Last updated 10 months ago

Study ID

2025-HS-061

Status

Recruiting

Type

Interventional

Phase

Phase 2

Placebo

Accepting

18+ Years

All Sexes

Trial Timing

Started a year ago

What is this trial about?

A Single-Arm, Prospective Clinical Study of Venetoclax Combined with Azacitidine Followed by Bridging Transplantation in Patients with High-Risk Myelodysplastic Neoplasms with Increased Blasts 2 (MDS-IB2)

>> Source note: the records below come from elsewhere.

-- ==== Sys2Proof/Safety.lean ====
section
/-!
DEFINITION. What counts as a good state and as an instruction that may take its effect, in the terms that the statements use: the canonical form
of memory and of the machine's other indexed data, the conditions of R54 under which an instruction executes, and what a state keeps of another.
-/
namespace Sys2Proof.Machine

open Sys2Proof

/-! ## Canonical data -/

/-- Memory in its canonical form: locations strictly rising, and no entry 0, which is what an unlisted location reads as (log entry 3). -/
def Memory.wf (m : List Host.Cell) : Bool := mwf (fun _ => 0#8) m

/-- Indexes strictly rising from `lo` on. -/
def risingFrom {α : Type} : Nat → Map α → Bool
  | _, [] => true
  | lo, (j, _) :: r => decide (lo ≤ j) && risingFrom (j + 1) r

/-- Indexed data with strictly rising indexes, so that no index is listed twice. -/
def rising {α : Type} (m : Map α) : Bool := risingFrom 0 m

/-- The machine's data are in canonical form: memory, contexts, cores, clusters, dies and jobs. -/
structure State.Ok (s : State) : Prop where
  mem : Memory.wf s.mem = true
  ctxs : rising s.ctxs = true
  cores : rising s.cores = true
  clusters : rising s.clusters = true
  dies : rising s.dies = true
  jobs : rising s.jobs = true

/-! ## When an instruction takes its effect (R45, R46, R54) -/

/-- No check of R54 stops the instruction of the current context: where it waits as R46 states, nothing is outstanding and no fault of an earlier
operation is to be reported, and no register that it names lies beyond its class or is pending. -/
structure State.Ready (s : State) (waits : Bool) (regs : List Reg) : Prop where
  settled : waits = true → s.outstanding s.cur = false
  noFault : waits = true → (s.ctx s.cur).faultTrap = none
  regs : regTrap (s.core s.cur.core).partword (s.ctx s.cur) regs = none

/-- The context whose instruction is executed. -/
def State.now (s : State) : Ctx := s.ctx s.cur

/-- The state in which the current context has changed by `f` and has gone on to its next instruction. -/
def State.after (s : State) (f : Ctx → Ctx) : State := s.setCtx s.cur ((f s.now).advance 1)

/-- A long operation of the current context that has been issued (R43, R44): its destination is pending, and the result and its flags stand in
an operation that returns them after `lat` cycles; RNDSEED holds `sd` from the issue on (R85). -/
def State.longAfter (s : State) (i : Instr) (dst : Reg) (v : Vec) (lat : Nat) (fl : BitVec 9) (sd : BitVec 32) : State :=
  (s.setCtx s.cur { s.now with rndseed := sd }).longResult s.cur (firstWord i) dst v lat fl

/-- The state of the stochastic generator after a number of steps (R87). -/
def seedAfter : Nat → BitVec 32 → BitVec 32
  | 0, sd => sd
  | n + 1, sd => seedAfter n (seedStep sd)

/-! ## What is kept -/

/-- Every byte of memory reads as before. -/
def State.sameMemory (s t : State) : Prop := ∀ loc, t.byte loc = s.byte loc

/-- Nothing but the contexts has changed. -/
def State.onlyCtxs (s t : State) : Prop := t = { s with ctxs := t.ctxs }

/-- Every other context is as before. -/
def State.otherCtxs (s t : State) (c : CtxId) : Prop := ∀ d, ctxKey d ≠ ctxKey c → t.ctx d = s.ctx d

/-- A context that agrees with another in everything but its scalar registers and what going on changes: the program counter, the loop count
and the loop buffer, and the marks of a handler's, a resumed, a waiting or a released instruction. -/
def Ctx.sameButG (x y : Ctx) : Prop :=
  y = { x with g := y.g, pc := y.pc, loopcnt := y.loopcnt, loopbuf := y.loopbuf, handlerFirst := y.handlerFirst, resumed := y.resumed,
               blocked := y.blocked, released := y.released }

/-- The same for vector registers and the flags of FCSR. -/
def Ctx.sameButV (x y : Ctx) : Prop :=
  y = { x with v := y.v, fcsr := y.fcsr, pc := y.pc, loopcnt := y.loopcnt, loopbuf := y.loopbuf, handlerFirst := y.handlerFirst,
               resumed := y.resumed, blocked := y.blocked, released := y.released }

/-- The same for mask registers and the flags of FCSR. -/
def Ctx.sameButM (x y : Ctx) : Prop :=
  y = { x with m := y.m, fcsr := y.fcsr, pc := y.pc, loopcnt := y.loopcnt, loopbuf := y.loopbuf, handlerFirst := y.handlerFirst,
               resumed := y.resumed, blocked := y.blocked, released := y.released }

/-! ## Operations -/

/-- No operation of the current context's thread is outstanding. -/
def State.noneOut (s : State) : Prop := ∀ p ∈ s.ops, p.thread ≠ s.now.thread

/-- The plain access of the current context to `n` bytes finds no conflicting mark and room for its own (R158-R161). -/
def State.marksAllow (s : State) (write : Bool) (loc n : Nat) : Prop :=
  ∃ t k, s.markLines ⟨none, s.cur⟩ s.now.region write (s.markable loc n) = (.ok t, k)

/-- The current context has issued an operation that is still to be performed: it stands among the outstanding ones under the next
identifier, no byte and no other context has changed, and its own has gone on with the destination pending. -/
structure State.Issued (s t : State) (b : OpBody) (addr : Word) (dst : Option Reg) : Prop where
  op : ∃ q ∈ t.ops, q.id = s.nextId ∧ q.ctx = s.cur ∧ q.thread = s.now.thread ∧ q.addr = addr ∧ q.body = b ∧ q.dst = dst ∧ q.performed = false
  others : ∀ p ∈ s.ops, p.id ≠ s.nextId → p ∈ t.ops
  bytes : s.sameMemory t
  ctxs : s.otherCtxs t s.cur
  went : rising s.ctxs = true → ∃ n, t.ctx s.cur = ({ s.now with region := n }.pendDst dst).advance 1

/-- The current context has issued an operation that is performed at once: memory holds the bytes and the full/empty bits of `u`, and the
value returns after 5 cycles (R149). -/
structure State.Performed (s t u : State) (v : Vec) (dst : Option Reg) : Prop where
  bytes : u.sameMemory t
  full : ∀ loc, t.full loc = u.full loc
  op : ∃ q ∈ t.ops, q.id = s.nextId ∧ q.ctx = s.cur ∧ q.thread = s.now.thread ∧ q.body = .result v 0 ∧ q.dst = dst ∧ q.performed = true
  due : ⟨s.cycle + 5, none, .longResultReturn, .answer s.nextId none⟩ ∈ t.agenda
  ctxs : s.otherCtxs t s.cur
  went : rising s.ctxs = true → ∃ n, t.ctx s.cur = ({ s.now with region := n }.pendDst dst).advance 1

/-- A store of the current context has been performed at once: memory holds the bytes and the full/empty bits of `u`, nothing is left
outstanding, and the context has gone on. -/
structure State.Stored (s t u : State) : Prop where
  bytes : u.sameMemory t
  full : ∀ loc, t.full loc = u.full loc
  ops : t.ops = s.ops
  ctxs : s.otherCtxs t s.cur
  went : rising s.ctxs = true → ∃ n, t.ctx s.cur = { s.now with region := n }.advance 1

/-- The home of an operation has performed it: memory holds the bytes and the full/empty bits of `u`, and the value is on its way. -/
structure State.Answered (s t u : State) (o : Op) (v : Vec) : Prop where
  bytes : u.sameMemory t
  full : ∀ loc, t.full loc = u.full loc
  op : t.op o.id = some { o with performed := true, body := .result v 0 }
  due : ∃ n p, ⟨n, some p, .longResultReturn, .answer o.id none⟩ ∈ t.agenda ∧ p.plane = planeResponse
  ctxs : t.ctxs = s.ctxs

/-- The operation that the event acts on stands at its home on this device, with its location, unhindered: it is not performed or refused,
its home operates, its stamp is accepted, no area of the machine and no retired granule keeps it away, and no poisoned word is consumed. -/
structure State.AtHome (s : State) (o : Op) (loc : Nat) : Prop where
  arg : s.arg = .num o.id
  op : s.op o.id = some o
  waiting : o.performed = false ∧ o.reason = 0 ∧ o.mx = false ∧ o.left = true
  place : o.loc = some loc
  here : loc < 2 ^ 60
  runs : s.homeDown loc = false
  stamp : s.stampOk o.job o.gen = true
  window : ¬ (2 ^ 42 ≤ loc ∧ 0x1FFF00 ≤ (loc - 2 ^ 42) % 2 ^ 21)
  allowed : s.locProtected o.job loc o.body.size = false ∧ s.granuleRetired loc o.body.size = false
  sound : s.consumed o.body loc o.body.size = none
  job : o.job ≠ 0

/-- A context to which the result of a long operation has returned (R43, R90): the register is written and no longer pending, and the flags
are set. -/
def Ctx.delivered (x : Ctx) (dst : Option Reg) (v : Vec) (fl : BitVec 9) : Ctx :=
  { (match dst with
      | some r => (x.setReg r v).clearPend r
      | none => x) with fcsr := x.fcsr ||| fl }

/-- The operation that an event acts on, of a thread that holds its context. -/
structure State.Live (s : State) (id : Nat) (o : Op) : Prop where
  op : s.op id = some o
  record : o.record = none
  thread : (s.ctx o.ctx).thread = o.thread
  first : o.replay = false

/-- An operation of the current context stands among the outstanding ones; no byte and no other context has changed, and its own has gone on. -/
structure State.Sent (s t : State) (b : OpBody) (addr : Word) : Prop where
  op : ∃ q ∈ t.ops, q.id = s.nextId ∧ q.ctx = s.cur ∧ q.addr = addr ∧ q.body = b ∧ q.performed = false
  bytes : s.sameMemory t
  ctxs : s.otherCtxs t s.cur
  went : rising s.ctxs = true → (t.ctx s.cur).pc = (s.now.advance 1).pc ∧ (t.ctx s.cur).g = s.now.g

/-- An engine command of the current context stands in its core's queue with its words (R230), and the tag that it names is owned, with both
of its bits clear (R231). -/
structure State.Commanded (s t : State) (kind : CmdKind) (words : List Word) (tag : Option Nat) : Prop where
  op : ∃ q ∈ t.ops, ∃ c : Cmd, q.id = s.nextId ∧ q.body = .command c ∧ c.kind = kind ∧ c.words = words ∧ c.ctx = s.cur ∧
    (rising s.cores = true → c.job = s.jobOf s.cur.core)
  bytes : s.sameMemory t
  ctxs : s.otherCtxs t s.cur
  went : rising s.ctxs = true → (t.ctx s.cur).pc = (s.now.advance 1).pc ∧ (t.ctx s.cur).g = s.now.g
  tag : rising s.cores = true → ∀ n, tag = some n → n < 64 →
    let co := t.core s.cur.core
    bit co.owned n = true ∧ bit co.tags n = false ∧ bit co.tagfault n = false

/-- The operation that an event performs at the home of a list (R283): its stamp is accepted, and it names the descriptor at an offset of a
core's pool. -/
structure State.AtList (s : State) (o : Op) (core desc : Nat) : Prop where
  arg : s.arg = .num o.id
  op : s.op o.id = some o
  stamp : s.stampOk o.job o.gen = true
  home : o.listHome = (core, desc)
  entry : o.jidx = none
  plain : desc ≠ pairDesc
  rising : rising s.cores = true

/-- The island takes a command of a host (R338, R348, R350): it carries traffic, no Send of a host has been turned away and the next entry of
the command ring is free, and the Send is of the command's code and well formed. -/
structure State.Serves (s : State) (h : HostReq) (code : Nat) : Prop where
  arg : s.arg = .host h
  island : s.island.st = .forward ∨ s.island.st = .full
  turned : s.island.refused = []
  room : s.ringBusy = false
  code : hostCode h = code
  form : bits (hostWord h) 15 8 = 0 ∧ bits (hostWord h) 31 16 = (hostBody h).length ∧ (hostBody h).length ≤ 65520

/-- The same for a command of the monitor class, which leaves the state `u` in which its Send stands in the ring and the monitor is told. -/
structure State.Rings (s u : State) (h : HostReq) (code : Nat) : Prop where
  serves : s.Serves h code
  full : s.island.st = .full
  monitor : (s.monitorFor 0).isSome = true
  ring : s.toRing h = .ok u

/-- The event acts on a command at a window (R349): a store that holds it, with its two words. -/
structure State.AtWindow (s : State) (o : Op) (d0 d1 : Word) : Prop where
  arg : s.arg = .num o.id
  op : s.op o.id = some o
  words : o.data0 = d0 ∧ o.data1 = d1
  record : d1.toNat + 64 ≤ Config.hbmBytes

end Sys2Proof.Machine
end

What are the participation requirements?

Inclusion Criteria

1. Newly diagnosed MDS confirmed by morphological and immunophenotypic analysis of bone marrow；

2. Age ≥18 years, any gender；

3. Bone marrow blasts ≥10%；

4. IPSS-R score >4.5；

5. ECOG performance status 0-2；

6. Scheduled for allogeneic hematopoietic stem cell transplantation (allo-HSCT)；

7. Adequate major organ function：

* Cardiac: LVEF ≥50%

* Hepatic: Bilirubin ≤1.5×ULN

* AST/ALT ≤2.5×ULN

* Renal: Creatinine clearance ≥60 mL/min；

8. Written informed consent provided by the patient or legally authorized representative.

Exclusion Criteria

1. Extramedullary disease involvement；

2. Hypersensitivity to any study drugs；

3. Clinically significant hepatic/renal dysfunction exceeding inclusion thresholds；

4. Severe cardiac disease, including congestive heart failure, myocardial infarction, and cardiac insufficiency;

5. Concurrent malignant tumors of other organs, which can be enrolled if previously cured;

6. Active tuberculosis or HIV infection;

7. Concomitant hematologic disorders;

8. Pregnancy or lactation;

9. Inability to comply with protocol requirements;

10. Concurrently participating in other clinical studies.